Digital humanities and game studies scholars are an overlapping group: while digital humanities is traditionally defined as examining humanities works through digital methods, game studies scholars are often examining digital works with toolsets drawn from humanities and other disciplines. The two disciplines are now facing similar challenges thanks to this grounding in technical culture, which itself has been undergoing increasing scrutiny for reinforcing a “brogrammer” culture that silences diverse voices and reinforces an insular way of thinking.[4] Both digital humanities and game studies communities have continually demonstrated a tendency to privilege the procedural and the public, a mindset that can ignore the very real differences in risks and privilege faced by women and other marginalized groups in seeking to be heard.

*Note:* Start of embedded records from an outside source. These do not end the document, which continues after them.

/-- An operation keeps what its first piece and the two transactions of SETBINARYPAGESIZE keep. -/
theorem State.carryOn_tgt {P : Tgt → Prop} (n : Nat) {s : State} {g : Stage} {cs : List Call}
    (hne : cs ≠ []) (hr : s.resetIn = none) (hg : g ≠ .exitUdpd)
    (hs : Tame s.cfg (queryBytes s.cfg s.cfg.opcStatusRead 2) P)
    (hp : Tame s.cfg (pageSizeBytes s.cfg) P) (h : P (s.performAll cs).1.tgt) :
    P ((s.begin g cs).carryOn n).tgt := by
  have he : ∀ {s : State} {g : Stage} {cs : List Call}, g ≠ .exitUdpd → P (s.performAll cs).1.tgt →
      P ((s.performAll cs).1.endStage g (s.performAll cs).2).tgt := by
    intro s g cs hg h
    rw [State.endStage_tgt, if_neg hg]; exact h
  induction n generalizing s g cs with
  | zero =>
    rw [State.carryOn, show (s.begin g cs).seq.pc.left = cs.length from rfl,
      State.calls_piece cs hne (s := s.begin g cs) hr rfl, State.performAll_begun, State.endStage_begun,
      List.nil_append]
    exact he hg h
  | succ n ih =>
    rw [State.carryOn_piece hne hr]
    split
    · exact he hg h
    · next hrest =>
      rcases (s.performAll cs).1.endStage_cases g (s.performAll cs).2 with
        ⟨id, v, e, -⟩ | ⟨id, g', cs', e, -, hc⟩
      · rw [e] at hrest; exact absurd rfl hrest
      · have hc' : (s.performAll cs).1.cfg = s.cfg := by simp
        have hQ : P ((s.performAll cs).1.cacheId id).tgt := h
        rw [e]
        rw [hc'] at hc
        refine ih (s := (s.performAll cs).1.cacheId id) ?_ (by simpa using hr) hc.2.1
          (by rw [State.cacheId_cfg, hc']; exact hs) (by rw [State.cacheId_cfg, hc']; exact hp) ?_
        · rcases hc.1 with rfl | ⟨rfl, -⟩ <;> simp
        · rcases hc.1 with rfl | ⟨rfl, -⟩
          · exact State.performAll_tame (exchangesOf_query _ _ 2)
              (by rw [State.cacheId_cfg, hc']; exact hs) hQ
          · exact State.performAll_tame (exchangesOf_discards _)
              (by rw [State.cacheId_cfg, hc']; exact hp) hQ

/-! ### The target, through any number of primitive calls -/

/-- A predicate of the target that whatever a transaction can do to it keeps: draws, TGT-COMPLETE, an
exchange, a `CS1`. -/
structure Tgt.Keeps (cfg : Config) (P : Tgt → Prop) : Prop where
  free : ∀ (t : Tgt) (d : Draws), P t → P { t with free := d }
  tick : ∀ t : Tgt, P t → P (t.tick cfg)
  exchange : ∀ (before : List Byte) (tx : Byte) (t : Tgt), P t → P (t.exchange cfg before tx).1
  latch : ∀ (bytes : List Byte) (t : Tgt), P t → P (t.latch cfg bytes).1

/-- An advance of SEQ: a wake too, if it ends EXITUDPD. -/
theorem State.callStep_tgt {P : Tgt → Prop} {s : State} (hk : Tgt.Keeps s.cfg P) (h : P s.tgt) :
    P s.callStep.tgt ∨ ((∃ rest kept, s.seq.pc = .running .exitUdpd rest kept) ∧
      ∃ t : Tgt, P t ∧ s.callStep.tgt = t.settle ∧ s.callStep.seq.pc = .idle) := by
  have hp : ∀ c, P ((s.spend 1).perform c).1.tgt := fun c =>
    (s.spend 1).perform_tgt c h (hk.tick _ h) (fun tx => hk.exchange _ tx _ h)
      hk.free (hk.latch _ _ h)
  rcases s.callStep_cases with ⟨-, e⟩ | ⟨-, -, e⟩ | ⟨g, c, rest, kept, -, -, -, e⟩ | ⟨g, c, kept, -, hpc, e⟩ <;>
    rw [e]
  · exact .inl h
  · exact .inl h
  · exact .inl (hp c)
  · rw [State.endStage_tgt]
    by_cases hg : g = .exitUdpd
    · subst hg
      rw [if_pos rfl]
      show P (if _ then _ else _) ∨ _
      by_cases hr : ((s.spend 1).perform c).1.reaches = true
      · exact .inr ⟨⟨_, _, hpc⟩, _, hp c, if_pos hr, rfl⟩
      · exact .inl (by rw [if_neg hr]; exact hp c)
    · rw [if_neg hg]; exact .inl (hp c)

/-- A raw transaction that is answered: a wake too, if it is the pulse. -/
theorem wireStep_tgt {P : Tgt → Prop} {s t : State} {bytes : List Byte} (hk : Tgt.Keeps s.cfg P)
    (h : P s.tgt) (e : wireStep s bytes = .next t) :
    P t.tgt ∨ (bytes = [] ∧ ∃ u : Tgt, P u ∧ t.tgt = u.settle) := by
  rcases wireStep_next e with ⟨-, rfl⟩ | ⟨i, -, hv, rfl⟩
  · exact .inl h
  · have hx : P (Tgt.exchanges s.cfg [] bytes (s.tgt.tick s.cfg)).1 :=
      Tgt.exchanges_induct _ _ _ (hk.tick _ h) fun _ _ tx u _ hu => hk.exchange _ tx u hu
    have hl := hk.latch bytes _ hx
    rw [Tgt.latch_ok hv] at hl
    by_cases hb : bytes = []
    · exact .inr ⟨hb, _, hl, if_pos hb⟩
    · exact .inl (by simpa [hb] using hl)

/-! ### Pieces one after the other, when no reset strikes -/

/-- A piece after which SEQ starts on another. -/
theorem State.carryOn_next {s u : State} {g g' : Stage} {cs cs' : List Call} (hne : cs ≠ [])
    (hr : s.resetIn = none) (n : Nat)
    (h : (s.performAll cs).1.endStage g (s.performAll cs).2 = u.begin g' cs') (hp : g'.isPoll = false) :
    (s.begin g cs).carryOn (n + 1) = (u.begin g' cs').carryOn n := by
  rw [State.carryOn_piece hne hr, h, if_neg]
  simp [SeqPc.rests, hp]

/-- A piece after which SEQ rests. -/
theorem State.carryOn_last {s u : State} {g : Stage} {cs : List Call} (hne : cs ≠ [])
    (hr : s.resetIn = none) (n : Nat)
    (h : (s.performAll cs).1.endStage g (s.performAll cs).2 = u) (hp : u.seq.pc.rests = true) :
    (s.begin g cs).carryOn n = u := by
  cases n with
  | zero =>
    rw [State.carryOn, show (s.begin g cs).seq.pc.left = cs.length from rfl,
      State.calls_piece cs hne (s := s.begin g cs) hr rfl, State.performAll_begun, State.endStage_begun,
      List.nil_append, h]
  | succ n => rw [State.carryOn_piece hne hr, h, if_pos hp]

theorem State.carryOn_congr {s s' : State} (h : s.calls s.seq.pc.left = s'.calls s'.seq.pc.left)
    (n : Nat) : s.carryOn n = s'.carryOn n := by
  cases n with
  | zero => exact h
  | succ n => rw [State.carryOn_succ, State.carryOn_succ, h]

/-- A step of the poll loop, as a piece begun there. -/
theorem step_of_polling {s : State} (hr : s.resetIn = none) {c : Caller}
    (hp : s.seq.pc = .polling s.cfg c) :
    step s = ((s.begin (.sizePoll c) (statusCalls s.cfg)).carryOn 3).finish := by
  rw [step_of_running (by simp [hr]) hp, State.resume]
  refine congrArg State.finish (State.carryOn_congr ?_ 3)
  have h1 : (s.begin (.sizePoll c) (statusCalls s.cfg)).calls (statusCalls s.cfg).length =
      s.calls (statusCalls s.cfg).length := by
    rw [State.calls_piece _ (by simp) hr hp,
      State.calls_piece _ (by simp) (s := s.begin (.sizePoll c) (statusCalls s.cfg)) hr rfl,
      State.performAll_begun, State.endStage_begun]
  rw [hp]
  exact h1.symm

/-! ### Operations a reset cuts -/

/-- A call does not look at the reset input. -/
theorem State.perform_spend (s : State) (n : Nat) (c : Call) :
    (s.spend n).perform c = ((s.perform c).1.spend n, (s.perform c).2) := by
  cases c with
  | xchg tx sink => cases sink <;> rfl
  | _ => rfl

theorem State.performAll_spend (cs : List Call) (s : State) (n : Nat) :
    (s.spend n).performAll cs = ((s.performAll cs).1.spend n, (s.performAll cs).2) := by
  induction cs generalizing s with
  | nil => rfl
  | cons c cs ih => simp [State.performAll_cons, State.perform_spend, ih]

/-- A piece in which the reset strikes after `m` calls. -/
theorem State.calls_cut {g : Stage} (cs : List Call) {m : Nat} (hm : m < cs.length) {s : State}
    (hr : s.resetIn = some m) {kept : List Byte} (hp : s.seq.pc = .running g cs kept) :
    s.calls cs.length = (s.performAll (cs.take m)).1.assertReset := by
  induction cs generalizing s m kept with
  | nil => simp at hm
  | cons c cs ih =>
    rw [List.length_cons, State.calls_succ]
    cases m with
    | zero =>
      rw [s.callStep_reset hr, State.calls_still s.callStep_assertReset]
      simp
    | succ m =>
      have hm' : m < cs.length := by simpa using hm
      have hne : cs ≠ [] := by rintro rfl; simp at hm'
      rw [s.callStep_more (by simp [hr]) hp hne, ih hm' (by simp [hr]) rfl, State.performAll_setPc,
        State.perform_spend, State.performAll_spend]
      simp only [List.take_succ_cons, State.performAll_cons]
      rfl

/-- An operation in whose first piece the reset strikes. -/
theorem State.serve_cut {g : Stage} {cs : List Call} {m : Nat} (hm : m < cs.length) {s : State}
    (hr : s.resetIn = some m) :
    s.serve g cs = (s.performAll (cs.take m)).1.assertReset.finish := by
  have e : (s.begin g cs).calls cs.length = (s.performAll (cs.take m)).1.assertReset := by
    rw [State.calls_cut cs hm (s := s.begin g cs) hr rfl, State.performAll_begun]
    rfl
  rw [State.serve, State.resume, State.carryOn_succ,
    show (s.begin g cs).seq.pc.left = cs.length from rfl, e]
  rfl

/-- The bytes sent so far of a transaction that keeps nothing. -/
theorem take_sendCalls {bytes : List Byte} {k : Nat} (h : k ≤ bytes.length) :
    (sendCalls bytes).take (k + 1) = .csAssert :: discards (bytes.take k) := by
  simp [sendCalls, xactCalls, discards, List.take_append_of_le_length, h]

/-- The header of a page read, or the part of it sent so far. -/
theorem Tgt.exchanges_readHeader_take {cfg : Config} (hw : cfg.wf = true) (a : Addr) (k : Nat) (t : Tgt) :
    (Tgt.exchanges cfg [] ((readHeader cfg a).take k) t).1 = t := by
  have h := Tgt.exchanges_readHeader hw a t
  rw [← List.take_append_drop k (readHeader cfg a), Tgt.exchanges_append] at h
  rw [Tgt.exchanges_quiet _ fun pre post e hp => ?_]
  have he : readHeader cfg a = pre ++ (post ++ (readHeader cfg a).drop k) := by
    rw [← List.append_assoc, ← e, List.take_append_drop]
  cases pre with
  | nil => exact fun _ => rfl
  | cons p ps =>
    simp only [readHeader, List.cons_append, List.cons.injEq] at he
    obtain ⟨rfl, he⟩ := he
    have hl := congrArg List.length he
    have : post.length ≠ 0 := by simpa using hp
    simp at hl
    exact Tgt.quiet_pageRead hw ps (by omega)

/-- A command with data, or the part of it sent so far. -/
theorem State.exchanges_prog_take {s : State} (hw : s.cfg.wf = true) {a : Addr} (h : s.PageReady a)
    (b : Bool) (data : List Byte) (k : Nat) :
    (Tgt.exchanges s.cfg [] ((addrHeader (progOpcode s.cfg b) a ++ data).take k) s.tgt).1 =
      s.tgt.loadBuffer (selBuf b) a (data.take (k - 4)) := by
  have hl : (addrHeader (progOpcode s.cfg b) a).length = 4 := rfl
  rw [List.take_append, hl]
  rcases Nat.lt_or_ge k 4 with hk | hk
  · rw [show k - 4 = 0 by omega, List.take_zero, List.append_nil]
    have ho := ((plain_all hw).2.2.2.2 b).1
    cases k with
    | zero => rfl
    | succ k =>
      rw [show addrHeader (progOpcode s.cfg b) a = progOpcode s.cfg b :: addrBytes a from rfl,
        List.take_succ_cons, Tgt.exchanges_header ho _ (by simp)]
      rfl
  · rw [List.take_of_length_le (by omega)]
    have := State.exchanges_prog hw h b (data.take (k - 4))
    rw [Tgt.tick_of_idle _ _ h.idle] at this
    rw [this]

/-! ### SEQ's registers, through an operation no reset strikes -/

/-- The pieces that write `ID_CACHE` when they end (10_state.md R11). -/
def Stage.writesId : Stage → Bool
  | .getStatus => false
  | .getId => true
  | .readPage => false
  | .writePage => false
  | .writeBuffer => false
  | .bufferToMemory => false
  | .erasePage => false
  | .isReady => false
  | .isErrorFlagged => false
  | .enterUdpd => false
  | .exitUdpd => false
  | .sizeCheck c => c == .init
  | .sizeSwitch c => c == .init
  | .sizePoll c => c == .init
  | .sizeRecheck c => c == .init
  | .initIdent => true
  | .initStatus => true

The attacks on women academics in particular seeking to broaden definitions of games and advocate for greater inclusion serve as a warning for the digital humanities at large. It is impossible to guess at what scholarship has been silenced thanks to the looming threats on those who participate: the self-censoring of the term “GamerGate” at conferences and in public discourse is just one obvious example of a complex network of decision making and risk analysis for public participation. The reliance of the digital humanities (and “public scholarship” as constructed within this and other disciplines) on networks such as Twitter becomes particularly questionable when viewed through this lens, as such networks are also home to some of the most aggressive trolling and forces demanding silence. When identity gate-keeping and evaluation of influence are conducted in part on metrics such as a presence on these networks, the results must skew in favor of those whose presence in public spaces is more accepted, and whose mere visibility does not immediately make them a target for harassment.
Notes
1. This type of claim is advanced in many advice columns to graduate students, such as Bekker, “Why You Should Use Twitter.”
2. Described on Henry Jenkins’s online bio: Jenkins, “Who the &%&#.”
3. See Blodgett and Salter, “Hearing.”
4. See Lobo, “Silicon Valley’s Sexist Brogrammer Culture.”